• [REQUIRED ACTION] Please transcribe the data that follows exactly, from its first line through the line that contains "let t := e.toInt + v".

• [DATASET EXCERPTS]
/-! ### Accumulation (R69 to R74) -/

/-- The exact value of a block: the products summed exactly; zero is +0 (R70, R71, R73). -/
def blockSum (a b : List XNum) : XNum × Bool :=
  let ps := List.zipWith XNum.mul a b
  let inv := ps.any (·.2)
  let pos := ps.any fun p => p.1 = .inf false
  let neg := ps.any fun p => p.1 = .inf true
  if ps.any fun p => p.1.isNan then (.nan, inv || (pos && neg))
  else if pos && neg then (.nan, true)
  else if pos then (.inf false, inv)
  else if neg then (.inf true, inv)
  else
    let v := ps.foldl (fun acc p => (XNum.add acc p.1).1) XNum.zero
    (if v.isZero then XNum.zero else v, inv)

/-- A block value added to an FP32 entry with one rounding (R71, R73). -/
def accAdd (e : W32) (v : XNum) : W32 × Status :=
  let (x, inv) := XNum.add (fpDecode e) v
  let (r, o) := fpRound x
  (r, { invalid := inv, accOverflow := o })

/-- An INT8 block added to an INT32 entry modulo 2^32 (R74). -/
def accAddInt (e : W32) (v : Int) : W32 × Status :=
  let t := e.toInt + v
  (BitVec.ofInt 32 t, { intWrap := decide (t < -2147483648 ∨ t > 2147483647) })

/-- One step of an entry: the block of A and the block of B of one kb, of which the first `n` elements of B
count and the others are zero (R69, R108). -/
def accStep (fa fb : Nat) (n : Nat) (e : W32) (a b : List Byte) : W32 × Status :=
  if fa = 0x7 then
    let f (bs : List Byte) (i : Nat) : Int := signedOf 8 (elemAt 8 (leNat bs) i)
    accAddInt e ((List.range 32).foldl (fun acc i => acc + f a i * (if i < n then f b i else 0)) 0)
  else
    let (va, bad) := pairValues fa a
    let vb := (pairValues fb b).1
    let vb := vb.take n ++ (vb.drop n).map fun _ => XNum.zero
    if fa = 0x0 then
      let (p, i1) := XNum.mul (va.getD 0 .nan) (vb.getD 0 .nan)
      let (r, st) := accAdd e p
      (r, st.or { invalid := i1 })
    else
      let (v, inv) := blockSum va vb
      let (r, st) := accAdd e v
      (r, st.or { invalid := inv, shingleMalformed := bad })

/-- A slice of bytes. -/
def slice (bs : List Byte) (off n : Nat) : List Byte := (bs.drop off).take n

/-- Entry (m, n) of the block of dot products: the blocks enter in ascending kb (R72). `bk` is K where B comes
from a queue: its elements beyond K are zero, where those of a stored B are read as they lie (R108). -/
def dotEntry (fa fb kb ncols m n : Nat) (bk : Option Nat) (a b : List Byte) (e : W32) : W32 × Status :=
  let sa := pairBlock fa
  let sb := pairBlock fb
  (List.range kb).foldl (fun (p : W32 × Status) k =>
    let live := match bk with | some k' => k' - pairG fa * k | none => pairG fa
    let (r, st) := accStep fa fb live p.1 (slice a ((m * kb + k) * sa) sa) (slice b ((k * ncols + n) * sb) sb)
    (r, p.2.or st)) (e, {})

/-! ### TMUL (R101 to R108) -/

structure TFields where
  fa : Nat
  fb : Nat
  areg : Nat
  bsrc : Nat
  bidx : Nat
  m : Nat
  n : Nat
  kreg : Nat
  base : Nat
  deriving DecidableEq, Repr

def tFields (w : BitVec 56) : TFields where
  fa := ibits w 52 4
  fb := ibits w 48 4
  areg := ibits w 45 3
  bsrc := ibits w 44 1
  bidx := ibits w 41 3
  m := ibits w 35 6 + 1
  n := ibits w 29 6 + 1
  kreg := ibits w 24 5
  base := ibits w 13 11

def ceilDiv (a b : Nat) : Nat := (a + b - 1) / b

/-- Blocks along K. -/
def TFields.kb (f : TFields) (k : Nat) : Nat := ceilDiv k (pairG f.fa)

/-- Occupancy T (R105). -/
def TFields.occ (f : TFields) (k : Nat) : Nat :=
  ceilDiv (f.m * f.n * f.kb k * pairG f.fa) ((pairRate f.fa f.fb).getD 1)

/-- The entries written by a tensor instruction whose operands are at hand. -/
def Core.tmulRun (c : Core) (f : TFields) (zero : Bool) (k : Nat) (bk : Option Nat) (a b : List Byte) : Core :=
  let kb := f.kb k
  let rs := (List.range (f.m * f.n)).map fun i =>
    dotEntry f.fa f.fb kb f.n (i / f.n) (i % f.n) bk a b (if zero then 0#32 else c.accAt (f.base + i))
  let c := c.accWrite f.base (rs.map (·.1))
  -- SHINGLE_MALFORMED is set when any group of A that is used is malformed
  c.status (rs.foldl (fun st r => st.or r.2) {})

/-- Occupancy started by an instruction of the multiplier's datapath. -/
def Core.occupy (c : Core) (n : Nat) : Core := { c with occ := n }

/-- A tensor, accumulator or conversion instruction waits for the one before it (R106, R109). -/
def Core.settle (c : Core) : Core := c.workCycles c.occ

/-- The operand formats as a key of the activity counters (R522). -/
def TFields.formats (f : TFields) : Nat := 16 * f.fa + f.fb

/-- Occupancy cycles of a multiplier on operands of these formats are counted (R522). -/
def Cluster.tensorRan (x : Cluster) (formats n : Nat) : Cluster :=
  { x with tensorCyc := SMap.upd 0 x.tensorCyc formats (· + n) }

/-- A multiplier of the cluster is occupied at `t` (R532). -/
def Cluster.busyAt (x : Cluster) (t : W) : Cluster := { x with lastBusy := some t, busyCyc := some x.cyc }

def TFields.an (f : TFields) (k : Nat) : Nat := f.m * f.kb k * pairBlock f.fa
def TFields.bn (f : TFields) (k : Nat) : Nat := f.n * f.kb k * pairBlock f.fb

/-- An operand lies in the cluster store. -/
def inStore (x : Cluster) (core a n : Nat) : Bool :=
  n ≠ 0 && (match x.place core a n with | .store _ => true | _ => false)

/-- The work cycles by which an operand read from the cluster store delays the first occupancy cycle (R141). -/
def storeLead (x : Cluster) (core a n : Nat) : Nat := if inStore x core a n then 14 else 0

• [FINAL ANSWER]
/-! ### Accumulation (R69 to R74) -/

/-- The exact value of a block: the products summed exactly; zero is +0 (R70, R71, R73). -/
def blockSum (a b : List XNum) : XNum × Bool :=
  let ps := List.zipWith XNum.mul a b
  let inv := ps.any (·.2)
  let pos := ps.any fun p => p.1 = .inf false
  let neg := ps.any fun p => p.1 = .inf true
  if ps.any fun p => p.1.isNan then (.nan, inv || (pos && neg))
  else if pos && neg then (.nan, true)
  else if pos then (.inf false, inv)
  else if neg then (.inf true, inv)
  else
    let v := ps.foldl (fun acc p => (XNum.add acc p.1).1) XNum.zero
    (if v.isZero then XNum.zero else v, inv)

/-- A block value added to an FP32 entry with one rounding (R71, R73). -/
def accAdd (e : W32) (v : XNum) : W32 × Status :=
  let (x, inv) := XNum.add (fpDecode e) v
  let (r, o) := fpRound x
  (r, { invalid := inv, accOverflow := o })

/-- An INT8 block added to an INT32 entry modulo 2^32 (R74). -/
def accAddInt (e : W32) (v : Int) : W32 × Status :=
  let t := e.toInt + v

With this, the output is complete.